Айдын Шем - Нити судеб человеческих. Часть 1. Голубые мустанги
Отец нашего молодого героя, непосредственный начальник над мельниками, мог сильно обогатиться - на это и рассчитывал Написов, председатель райисполкома, потрясенный бедственным положением "человека из энциклопедии" - когда сам сыт, то иногда хочется помочь и другому, если, конечно, твой карман от этого не пострадает. Дело в том, что учета числа клиентов мельниц не велось. Норма сдачи зерна государству рассчитывалась по некоторой средней производительности жерновов. Ничто не мешало мельнику занижать в отчетах количество смолотого зерна раза в два-три относительно реального. Собственно говоря, по умению убедительно занизить этот показатель и ценило начальство мельника. Но каждый мельник, не будь дураком, знал, как увеличить суточный помол выше того уровня, о котором было уведомлено начальство. И начальство знало, что мельник не дурак, и что он имеет избыток больший, чем тот, от которого он платит ординарную мзду. Этот избыток от избытка был неуловим, но именно он позволял начальству держать мельника за горло и время от времени угрозами лишить места иметь экстраординарную мзду. На узком пространстве между ординарным и экстраординарным ловкий инспектор мог получать от мельника свою долю прибытка, указав тому на большое число людей, ожидающих очереди помолоть зерно, на хорошо наполненные водой желоба и хорошую скорость вращения мельничного колеса.
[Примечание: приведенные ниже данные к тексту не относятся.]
theorem afterEnd_frame {s : State} {r : Req} {pm : List Part} {z0 : State} (hk : Frame pm z0 s) (m_bar : Part.bar ∈ pm := by assumption) (m_benches : Part.benches ∈ pm := by assumption) (m_work : Part.work ∈ pm := by assumption) (m_haul : Part.haul ∈ pm := by assumption) (m_tier : Part.tier ∈ pm := by assumption) (m_out : Part.out ∈ pm := by assumption) (m_spent : Part.spent ∈ pm := by assumption) : Frame pm z0 (afterEnd s r) := by
  unfold afterEnd
  try dsimp only
  repeat (any_goals (first | intro _ | with_reducible assumption | with_reducible refine releaseConv_frame ?_ | with_reducible refine modConv_frame ?_ | with_reducible refine abortHauls_frame ?_ | with_reducible refine setConvState_frame ?_ | with_reducible apply Frame.ite | with_reducible apply Frame.iteFst | fail_if_no_progress (with_reducible refine Frame.set ?_) | split | dsimp only | refine Frame.ofFst ?_ (by assumption) | refine Frame.ofSnd2 ?_ (by assumption) | refine FrameOpt.kept ?_ _ (by assumption) | refine FrameOut.kept ?_ _ (by assumption)))

theorem endReq_frame {s : State} {k : Nat} {st : Status} {n : Nat} {viaToken : Bool} {pm : List Part} {z0 : State} (hk : Frame pm z0 s) (m_bar : Part.bar ∈ pm := by assumption) (m_benches : Part.benches ∈ pm := by assumption) (m_work : Part.work ∈ pm := by assumption) (m_plan : Part.plan ∈ pm := by assumption) (m_haul : Part.haul ∈ pm := by assumption) (m_tier : Part.tier ∈ pm := by assumption) (m_out : Part.out ∈ pm := by assumption) (m_spent : Part.spent ∈ pm := by assumption) : Frame pm z0 (endReq s k st n viaToken) := by
  unfold endReq
  try dsimp only
  repeat (any_goals (first | intro _ | with_reducible assumption | with_reducible refine addSegment_frame ?_ | with_reducible refine freeAutos_frame ?_ | with_reducible refine afterEnd_frame ?_ | with_reducible refine addDone_frame ?_ | with_reducible apply Frame.ite | with_reducible apply Frame.iteFst | fail_if_no_progress (with_reducible refine Frame.set ?_) | split | dsimp only | refine Frame.ofFst ?_ (by assumption) | refine Frame.ofSnd2 ?_ (by assumption) | refine FrameOpt.kept ?_ _ (by assumption) | refine FrameOut.kept ?_ _ (by assumption)))

theorem suspendReq_frame {s : State} {k : Nat} {pm : List Part} {z0 : State} (hk : Frame pm z0 s) (m_work : Part.work ∈ pm := by assumption) (m_tier : Part.tier ∈ pm := by assumption) (m_out : Part.out ∈ pm := by assumption) (m_spent : Part.spent ∈ pm := by assumption) : Frame pm z0 (suspendReq s k) := by
  unfold suspendReq
  try dsimp only
  repeat (any_goals (first | intro _ | with_reducible assumption | with_reducible refine putReq_frame ?_ | with_reducible refine setConvState_frame ?_ | with_reducible refine modConv_frame ?_ | with_reducible apply Frame.ite | with_reducible apply Frame.iteFst | fail_if_no_progress (with_reducible refine Frame.set ?_) | split | dsimp only | refine Frame.ofFst ?_ (by assumption) | refine Frame.ofSnd2 ?_ (by assumption) | refine FrameOpt.kept ?_ _ (by assumption) | refine FrameOut.kept ?_ _ (by assumption)))
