theorem execRmaCasRack_frame {d : HostDesc} {s : State} {pm : List Part} {z0 : State} (hk : Frame pm z0 s) (m_time : Part.time ∈ pm := by assumption) (m_bar : Part.bar ∈ pm := by assumption) (m_host : Part.host ∈ pm := by assumption) (m_fab : Part.fab ∈ pm := by assumption) (m_win : Part.win ∈ pm := by assumption) (m_fault : Part.fault ∈ pm := by assumption) (m_out : Part.out ∈ pm := by assumption) (m_spent : Part.spent ∈ pm := by assumption) : FrameOut pm z0 (execRmaCasRack d s) := by
  unfold execRmaCasRack
  try dsimp only
  repeat (any_goals (first | intro _ | with_reducible assumption | with_reducible refine landRow_frame ?_ ?_ | with_reducible refine rmaOp_frame ?_ | with_reducible apply FrameOut.next | exact FrameOut.fault | with_reducible apply Frame.ite | with_reducible apply Frame.iteFst | with_reducible apply FrameOut.ite | fail_if_no_progress (with_reducible refine Frame.set ?_) | split | dsimp only | refine Frame.ofFst ?_ (by assumption) | refine Frame.ofSnd2 ?_ (by assumption) | refine FrameOpt.kept ?_ _ (by assumption) | refine FrameOut.kept ?_ _ (by assumption)))

theorem execFence_frame {d : HostDesc} {s : State} {pm : List Part} {z0 : State} (hk : Frame pm z0 s) (m_time : Part.time ∈ pm := by assumption) (m_bar : Part.bar ∈ pm := by assumption) (m_host : Part.host ∈ pm := by assumption) (m_fab : Part.fab ∈ pm := by assumption) (m_win : Part.win ∈ pm := by assumption) (m_fault : Part.fault ∈ pm := by assumption) (m_out : Part.out ∈ pm := by assumption) (m_spent : Part.spent ∈ pm := by assumption) : FrameOut pm z0 (execFence d s) := by
  unfold execFence
  try dsimp only
  repeat (any_goals (first | intro _ | with_reducible assumption | with_reducible refine landRow_frame ?_ ?_ | with_reducible refine rmaOp_frame ?_ | with_reducible apply FrameOut.next | exact FrameOut.fault | with_reducible apply Frame.ite | with_reducible apply Frame.iteFst | with_reducible apply FrameOut.ite | fail_if_no_progress (with_reducible refine Frame.set ?_) | split | dsimp only | refine Frame.ofFst ?_ (by assumption) | refine Frame.ofSnd2 ?_ (by assumption) | refine FrameOpt.kept ?_ _ (by assumption) | refine FrameOut.kept ?_ _ (by assumption)))

theorem execFenceRack_frame {d : HostDesc} {s : State} {pm : List Part} {z0 : State} (hk : Frame pm z0 s) (m_time : Part.time ∈ pm := by assumption) (m_bar : Part.bar ∈ pm := by assumption) (m_host : Part.host ∈ pm := by assumption) (m_fab : Part.fab ∈ pm := by assumption) (m_win : Part.win ∈ pm := by assumption) (m_fault : Part.fault ∈ pm := by assumption) (m_out : Part.out ∈ pm := by assumption) (m_spent : Part.spent ∈ pm := by assumption) : FrameOut pm z0 (execFenceRack d s) := by
  unfold execFenceRack
  try dsimp only
  repeat (any_goals (first | intro _ | with_reducible assumption | with_reducible refine landRow_frame ?_ ?_ | with_reducible refine rmaOp_frame ?_ | with_reducible apply FrameOut.next | exact FrameOut.fault | with_reducible apply Frame.ite | with_reducible apply Frame.iteFst | with_reducible apply FrameOut.ite | fail_if_no_progress (with_reducible refine Frame.set ?_) | split | dsimp only | refine Frame.ofFst ?_ (by assumption) | refine Frame.ofSnd2 ?_ (by assumption) | refine FrameOpt.kept ?_ _ (by assumption) | refine FrameOut.kept ?_ _ (by assumption)))

theorem runWindow_frame {t : Stamp} {p : WPacket} {f : State → State} {s : State} {pm : List Part} {z0 : State} (hf : ∀ (z : State) (x0 : State), Frame pm z x0 → Frame pm z (f x0)) (hk : Frame pm z0 s) (m_time : Part.time ∈ pm := by assumption) (m_pwr : Part.pwr ∈ pm := by assumption) : FrameOut pm z0 (runWindow t p f s) := by
  unfold runWindow
  try dsimp only
  repeat (any_goals (first | intro _ | with_reducible assumption | with_reducible refine runPacket_frame ?_ ?_ | with_reducible apply hf | with_reducible apply FrameOut.next | exact FrameOut.fault | with_reducible apply Frame.ite | with_reducible apply Frame.iteFst | with_reducible apply FrameOut.ite | fail_if_no_progress (with_reducible refine Frame.set ?_) | split | dsimp only | refine Frame.ofFst ?_ (by assumption) | refine Frame.ofSnd2 ?_ (by assumption) | refine FrameOpt.kept ?_ _ (by assumption) | refine FrameOut.kept ?_ _ (by assumption)))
Папа Камилла этого делать не умел, за что он и был сердечно любим всеми мельниками Чинабадского района. Но один раз он прибег к самому суровому наказанию - забрал и унес с собой главную деталь, без которой жернова не могут крутиться. Эта деталь называется "бака", что переводиться как "жаба", и представляет собой плоский стальной ромб весом килограмма в полтора-два. Эта "жаба " вставляется в строго совпадающую с ее формой выемку в каменном жернове и имеет в своем центре отверстие, в которое входит вращающийся вал. Именно посредством "бака" приводится во вращение тяжелый жернов. Почему мельники не имеют запасную "бака", я не знаю, но без "бака" мельница стоит и каждый час простоя несет невыносимые для сердца мельника убытки, поэтому он уже с утра ожидает в конторе уполминзага, готовый на любые условия. Я очень подозреваю, что в тот раз папа нашего героя забрал "бака", чтобы показать эту экзотическую ситуацию Камиллу: то, чего он не сделал бы ради получения выгоды, он сделал бы для наглядной демонстрации такой ситуации своему сыну - тому в жизни был не один пример.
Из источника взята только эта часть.